In applying the ijārah financing model to waqf land, the nazir permits the financer (fund provider) to erect a building on the waqf land. Then the nazir leases the building for the same period for which it was owned by the fund provider and used for waqf purposes. The building can be a hospital, school, office, business center, or apartment. The nazir oversees the management and pays rent periodically to the fund provider by the established rental fee to cover the principal capital and profits desired by the fund provider. When the lease payment period has been completed, the ownership of the building passes from the fund provider to the waqf nazir of the land (Al-Ossmi & Ahmed, 2016; Unruh & Abdul-Jalil, 2014).

3.4. Mudhārabah

Mudhārabah, or investment, is the handover of capital to a person who trades to get a percentage of the profit. Mudhārabah is a revenue-sharing contract where the owner of the funds/capital (financier), commonly called shāhibul māl/rabbul māl, provides 100% of the capital to the entrepreneur as the manager, commonly called mudhārib, to carry out productive activities on the condition that the profits generated will be divided between them according to a pre-contract agreement (Fadilah, 2015).

If there is a loss due to the normal process of the business, and not due to the negligence or fraud of the manager, the loss is fully borne by the owner of the capital, while the manager loses the time and expertise he has put into the project. In the case of loss due to the manager's negligence, the manager is fully responsible.

Two types of mudhārabah can be applied in waqf land financing, namely asset-based mudhārabah and capital-based mudhārabah (Rohman et al., 2021).
Asset-based mudhārabah: Waqf managers can invite fund providers to erect buildings on waqf land. The building is then leased to a third party. The proceeds from the lease are divided in half between the waqf manager and the fund provider. The waqf manager must divide the profits he earns into two – to increase his ownership stake in the building and for the beneficiaries of the waqf (mauqūf 'alaih).

Capital-based mudhārabah: According to Alshater et al. (2022), the mudhārabah model can be used if the nazir positions himself as an entrepreneur. He can receive liquid financial assistance from financial institutions to erect buildings on waqf land. The waqf manager is in the hands of the nazir and the profit sharing ratio can be determined based on the consideration of the efforts that have been carried out by the manager and the ownership of the waqf land used.

3.5. Mushārakah

Mushārakah is a term often used in the context of Sharia financing schemes. The characteristic of this contract is the desire of two or more parties to cooperate for a certain business. Each includes and deposits its capital (both tangible and intangible assets) with the distribution of profits in the future according to the agreement. The participation of each party can be in the form of funding, expertise (skills), ownership (property), equipment, trading goods/assets, or intangible assets, such as good will or patent rights, reputation/good name, trust, and other goods with monetary value. Financial institutions provide financing facilities by injecting capital in the form of fresh funds so that the business managed by the nazhir can develop in a positive direction (Mandal, Misra, Naqvi, & Kumar, 2019).
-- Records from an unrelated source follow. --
/-- 41_bitfield_helpers.md R74, R75 and R76: NCLR, NSET and NINS, nibble by nibble. -/
def Obligations.NibbleHelpersChangeOneNibble : Prop :=
  ∀ (sel : NibbleSel) (s : State),
    encode (.nclr .lo) = 0x40 ∧ encode (.nclr .hi) = 0x41 ∧ encode (.nset .lo) = 0x50 ∧ encode (.nset .hi) = 0x51 ∧
    encode (.nins .lo) = 0x60 ∧ encode (.nins .hi) = 0x61 ∧
    (∃ y, exec (.nclr sel) s = .next (s.setY y) ∧
      selNibble sel y = 0 ∧ selNibble sel.other y = selNibble sel.other s.a) ∧
    (∃ y, exec (.nset sel) s = .next (s.setY y) ∧
      selNibble sel y = selNibble sel s.a ||| s.f ∧ selNibble sel.other y = selNibble sel.other s.a) ∧
    (∃ y, exec (.nins sel) s = .next (s.setY y) ∧
      selNibble sel y = s.f ∧ selNibble sel.other y = selNibble sel.other s.a)

/-- 41_bitfield_helpers.md R77 items 1, 2 and 3: locality, idempotence, and the last one wins on one bit. -/
def Obligations.BitFieldHelpersAreLocalAndIdempotent : Prop :=
  ∀ (s : State) (i : Instr) (a : Byte) (f : Nibble), i.isHelper = true →
    (∃ y, AnswersY s i a f y ∧ AnswersY s i y f y ∧ y &&& ~~~i.touches = a &&& ~~~i.touches) ∧
    (∀ n, ∃ y z, AnswersY s (.bclr n) a f y ∧ AnswersY s (.bset n) y f z ∧ AnswersY s (.bset n) a f z ∧
      AnswersY s (.bclr n) z f y)

/-- 41_bitfield_helpers.md R77 items 4 and 7: composition, NSET accumulates, NINS overwrites. -/
def Obligations.NibbleHelpersCompose : Prop :=
  ∀ (s : State) (sel : NibbleSel) (a : Byte) (f g : Nibble),
    (∃ y z, AnswersY s (.nclr sel) a f y ∧ AnswersY s (.nset sel) y f z ∧ AnswersY s (.nins sel) a f z) ∧
    (∃ y z, AnswersY s (.nset sel) a f y ∧ AnswersY s (.nset sel) y g z ∧ AnswersY s (.nset sel) a (f ||| g) z) ∧
    (∃ y z, AnswersY s (.nins sel) a f y ∧ AnswersY s (.nins sel) y g z ∧ AnswersY s (.nins sel) a g z)

/-- 41_bitfield_helpers.md R77 item 6: helpers on disjoint bits commute; so do two ORs, and two ANDs. -/
def Obligations.BitFieldHelpersCommute : Prop :=
  ∀ (s : State) (i j : Instr) (a : Byte) (f g : Nibble), i.isHelper = true → j.isHelper = true →
    i.touches &&& j.touches = 0 ∨ (i.isOr ∧ j.isOr) ∨ (i.isAnd ∧ j.isAnd) →
    ∃ y z w, AnswersY s i a f y ∧ AnswersY s j y g z ∧ AnswersY s j a g w ∧ AnswersY s i w f z

/-- 41_bitfield_helpers.md R77 item 8: NCLR of the low nibble is BCLR of bits 0 to 3 (in any order, by item 6), and NSET of
0xF is BSET of the four bits of the nibble. -/
def Obligations.NibbleHelpersAreFourBitHelpers : Prop :=
  ∀ (s : State) (a : Byte) (f : Nibble),
    (∃ y0 y1 y2 y, AnswersY s (.bclr 0) a f y0 ∧ AnswersY s (.bclr 1) y0 f y1 ∧ AnswersY s (.bclr 2) y1 f y2 ∧
      AnswersY s (.bclr 3) y2 f y ∧ AnswersY s (.nclr .lo) a f y) ∧
    (∃ y0 y1 y2 y, AnswersY s (.bset 0) a f y0 ∧ AnswersY s (.bset 1) y0 f y1 ∧ AnswersY s (.bset 2) y1 f y2 ∧
      AnswersY s (.bset 3) y2 f y ∧ AnswersY s (.nset .lo) a 0xF y) ∧
    (∃ y0 y1 y2 y, AnswersY s (.bset 4) a f y0 ∧ AnswersY s (.bset 5) y0 f y1 ∧ AnswersY s (.bset 6) y1 f y2 ∧
      AnswersY s (.bset 7) y2 f y ∧ AnswersY s (.nset .hi) a 0xF y)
The term mushārakah is less popular than the term shirkah, which is more commonly used in Islamic jurisprudence. Shirkah means "sharing", and in Islamic jurisprudence terminology it is divided into two types (Mandal et al., 2019; Michalopoulos et al., 2016): Shirkah al-Milk or shirkah ownership, which is the joint ownership of two or more properties; and shirkah uqūd, which means that the partnership is a joint contract or a joint commercial undertaking.

The concept of mushārakah was first proposed by a working team formed by the Islamic Development Bank (IDB), which was assigned to the development of waqf land. Waqf institutions and banks can contribute to the development of waqf land by cooperating, with the waqf institutions applying for financing from banks. Donations of waqf fees may be generated from the price of waqf land, or land prices and donations from other sectors. The bank provides the cost of construction. If the waqf institution only provides land, then the profit is divided into two: first, to pay back the funds received from the bank, and second, it is divided between the waqf institution and the bank as a profit from the management of the waqf land (Ari & Koc, 2021; Sukmana, 2020).

Another musharakah-based financing model is musharakah muntahiyah bi tamlīk, for example, the waqf nazir enters into a cooperation agreement with a financing institution or Islamic bank in the field of tourism and hotel investment. The nazir makes the waqf land he manages the capital of the cooperation, while the party who becomes the partner of the cooperation contributes by working on the construction of the project. The length of the cooperation is agreed upon by both parties, including the condition that the waqf nazir buys part of the cooperation from the partner if he wants to sell it at the time of the contract or after the contract is completed (Adad, Semlali, El-Ayachi, & Ibannain, 2020; Cağdaş & Stubkjær, 2015).

3.6. Musāqāt Financing Model & Muzāra'ah

The Musāqāt & Muzāra'ah financing model is used for waqf land used as rice fields, gardens, etc. Musāqāt is a cooperation in the care of a crop in exchange for a part of the yield obtained from the crop. The care here includes irrigation (this is the true meaning of Musāqāt), weeding, and other efforts related to the growth of the crop.

This Musāqāt financing model is also an investment model of the waqf land. The nazir cooperates with other parties who are willing to carry out the care of crops on the waqf land by using the equipment provided. The partner of the nazir will get paid for their work from the proceeds of the sale of the crop (Sukmana, 2020).

Muzāra'ah is a cooperation in agricultural processing between the landowner and the cultivator, where the landowner gives the farmland to the cultivator for cultivation and maintenance in exchange for a percentage of the crop. Muzāra'ah is often equated with the meaning of mukhābarah; in fact, between the two, there are differences related to the seeds of plants. In muzāra'ah, the seeds comes from the landowner, while in mukhābarah, the seeds come from the cultivator of the farmland (Ari & Koc, 2021).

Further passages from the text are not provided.